Okay, I've been over pr 624. I think it's nearly ready; I just want to double-check a few things with you here. In many cases, just opening a followup ticket and attaching a link should be good enough, though we should talk about "necessary for 0.4.0" vs "can wait".
Okay, I've been over pr 624. I think it's nearly ready; I just want to double-check a few things with you here. In many cases, just opening a followup ticket and attaching a link should be good enough, though we should talk about "necessary for 0.4.0" vs "can wait".
Thanks for the review.
I went through all the new review comments and provided fixups to most of them.
I pushed a few more commits to adaptive_padding-final that Riastradh authored to improve the prob distr codebase (it now does type checking on the distr macros) and fix a bug and some compilation issues.
I'm still unsure how to handle the monotime issue because I'm not sure what's acceptable in terms of timing accuracy and overhead. Mike has some questions on IRC for you Nick.
I've added a FAQ to compat_time.h, answering those questions as best I can with the info I have.
I think it's okay to leave the time stuff unchanged for now, iff it won't be called by default. Otherwise, I think we should define an abstract type to represent "whatever time we're using" so we can switch it easily if we have to.
Hrmm.. For monotime, I think my preference would be some kind of check that helps decide which of these time abstractions to use, for optimal accuracy and speed. I also think that its likely that the choices we make for client circuits will be different than for relays. I think clients can sacrifice more speed for accuracy, since their volumes of traffic will be lower.
As for the TODO, we should drop it and make sure it is captured in the tickets.
For monotime, I think my preference would be some kind of check that helps decide which of these time abstractions to use, for optimal accuracy and speed.
I think that might be possible, but it's not going to happen between now and the freeze on the 15th.
Does the current monotime usage happen in the critical path for default tor configurations with this patch? If no, I think we don't have to block on a new monotoime approach. If yes, maybe we can make it conditional on wtf-pad being enabled.
For monotime, I think my preference would be some kind of check that helps decide which of these time abstractions to use, for optimal accuracy and speed.

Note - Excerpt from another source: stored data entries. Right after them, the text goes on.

/-- A poisoned mirror copy is discarded, and its home asked for the block again (R494, log 30). -/
def mirrorPoison (place : Nat) (s : State) : State :=
  let hit := s.bat.mirrors.flatMap (fun m => (m.blocks.filter (fun b => b.2.1 == some place)).map (fun b => (m.ns, b.1)))
  let s := { s with bat := { s.bat with mirrors := s.bat.mirrors.map (fun m => { m with blocks := m.blocks.map (fun b => if b.2.1 = some place then (b.1, none, []) else b) }) } }
  forEach hit (fun p s => let (tag, s) := newTag s; batSend tag (.mreq p.1 p.2) s) s

/-- The owner's action on a poisoned line (R420). -/
def ownerAction (gl : Nat) (s : State) : State :=
  match smGet (gl / 1024) s.buf.pages with
  | none => setPage (gl / 1024) (some (.quarantined false)) s
  | some (.owned .writeCache) | some (.owned .readCache) =>
    forEach (s.buf.cache.filter (fun e => e.2.loc == gl / 64)) (fun e s => if e.2.dirty then dirtyPoison e.1 s else cacheDrop e.1 s) (mirrorPoison (gl / 64) s)
  | _ => s

/-- Owner code of a line's page for the poison log (R431). -/
def glOwner (s : State) (gl : Nat) : Nat := match smGet (gl / 1024) s.buf.pages with | some (.owned o) => ownerCode o | _ => 0

/-- An entry in the poison log (R419): 32 entries, the oldest overwritten. -/
def psnLog (ch line owner source : Nat) (s : State) : State :=
  let n := s.buf.psnNext
  let s := s.onBuf (fun b => { b with psn := smSet (n % 32) ⟨line, ch, owner, source, n % 65536⟩ b.psn, psnNext := n + 1 })
  (s.flag F.BUF_FLT_POISON).sysEvent 0x4005 2 0xFFFF (sourceOf R.BUF_CTL) ([BitVec.ofNat 8 ch, 0, 0, 0] ++ le 4 line ++ [BitVec.ofNat 8 owner, BitVec.ofNat 8 source])

/-- An uncorrectable outcome on a line (R419), once however many reads meet it. -/
def poisonLine (ch line source : Nat) (s : State) : State :=
  let gl := lineGl s ch line
  if linePoisoned s gl then s
  else
    let s := sendBurst ch line (encodeLine (zeros 64) gdelta) (setPoison gl true s)
    let s := psnLog ch line (glOwner s gl) source (s.count (F.DMCn_ECC_CNT_UE ch))
    if sccDirty s gl then s else ownerAction gl (memWrite (64 * gl) (zeros 64) s)

/-- Poison consumed (R423): counted, and the consumer told. Control cores and DMA channels meet it at their own access. -/
def consumePoison (who : DramReader) (s : State) : State :=
  match who with
  | .host lba =>
    let s := (s.count F.BUF_CNT_PSN_USED)
    let s := forEach (readersOf s lba) (fun k s => failRead k lba 1 (retryResult .unrecoveredRead) s) s
    match cacheGet s lba with
    | some c => if c.dirty then dirtyPoison lba s else cacheDrop lba s
    | none => s
  | .destage lba =>
    let s := s.count F.BUF_CNT_PSN_USED
    match cacheGet s lba with
    | some c => if c.dirty then dirtyPoison lba s else cacheDrop lba s
    | none => s
  | .verify n =>
    let s := s.count F.BUF_CNT_PSN_USED
    match (s.ln n).compared with
    | (d, _) :: rest => verifyMiss n d (settleSector n d (s.onLn n (fun l => { l with compared := rest })))
    | [] => s
  | .spill n k => s.onLn n (fun l => { l with spill := l.spill.map (fun e => if e.1 = k then (e.1, { e.2 with poisoned := true }) else e) })
  | _ => s

/-! ### Correctable errors (R410, R411, R414) -/

/-- Entries that name a channel and a symbol. -/
def ceNaming (s : State) (ch j : Nat) : Nat := (s.buf.ce.filter (fun e => e.2.ch == ch && e.2.sym == j)).length

/-- The table entry to be replaced: the lowest COUNT, the oldest among ties (R414). -/
def ceVictim (l : SMap CeEntry) : Option Nat :=
  (l.foldl (fun (best : Option (Nat × CeEntry)) e =>
    match best with
    | none => some e
    | some b => if e.2.count < b.2.count ∨ (e.2.count = b.2.count ∧ e.2.order < b.2.order) then some e else some b) none).map (fun b => b.1)

/-- A correction entered in the table (R414). -/
def ceEnter (ch line j : Nat) (multi : Bool) (s : State) : State :=
  let s := s.count (F.DMCn_ECC_CNT_CE ch)
  match s.buf.ce.find? (fun e => e.2.line == line && e.2.ch == ch) with
  | some (i, e) =>
    s.onBuf (fun b => { b with ce := smSet i { e with count := min 255 (e.count + 1), multi := e.multi || multi } b.ce })
  | none =>
    let new : CeEntry := ⟨line, ch, j, multi, 1, s.buf.ceNext⟩
    match (List.range 64).find? (fun i => (smGet i s.buf.ce).isNone) with
    | some i =>
      let s := s.onBuf (fun b => { b with ce := smSet i new b.ce, ceNext := b.ceNext + 1 })
      s.put F.BUF_CE_STAT_USED s.buf.ce.length
    | none =>
      match ceVictim s.buf.ce with
      | some i => (s.onBuf (fun b => { b with ce := smSet i new b.ce, ceNext := b.ceNext + 1 })).count F.BUF_CE_STAT_DROPPED
      | none => s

I think that might be possible, but it's not going to happen between now and the freeze on the 15th.
Does the current monotime usage happen in the critical path for default tor configurations with this patch? If no, I think we don't have to block on a new monotoime approach. If yes, maybe we can make it conditional on wtf-pad being enabled.
I think we are good here. Because there are currently no machines enabled for any tor configuration, there is no monotime usage happening because of circpadding at all. I verified that by adding log messages to monotime usage and making sure nothing happens from circuitpadding.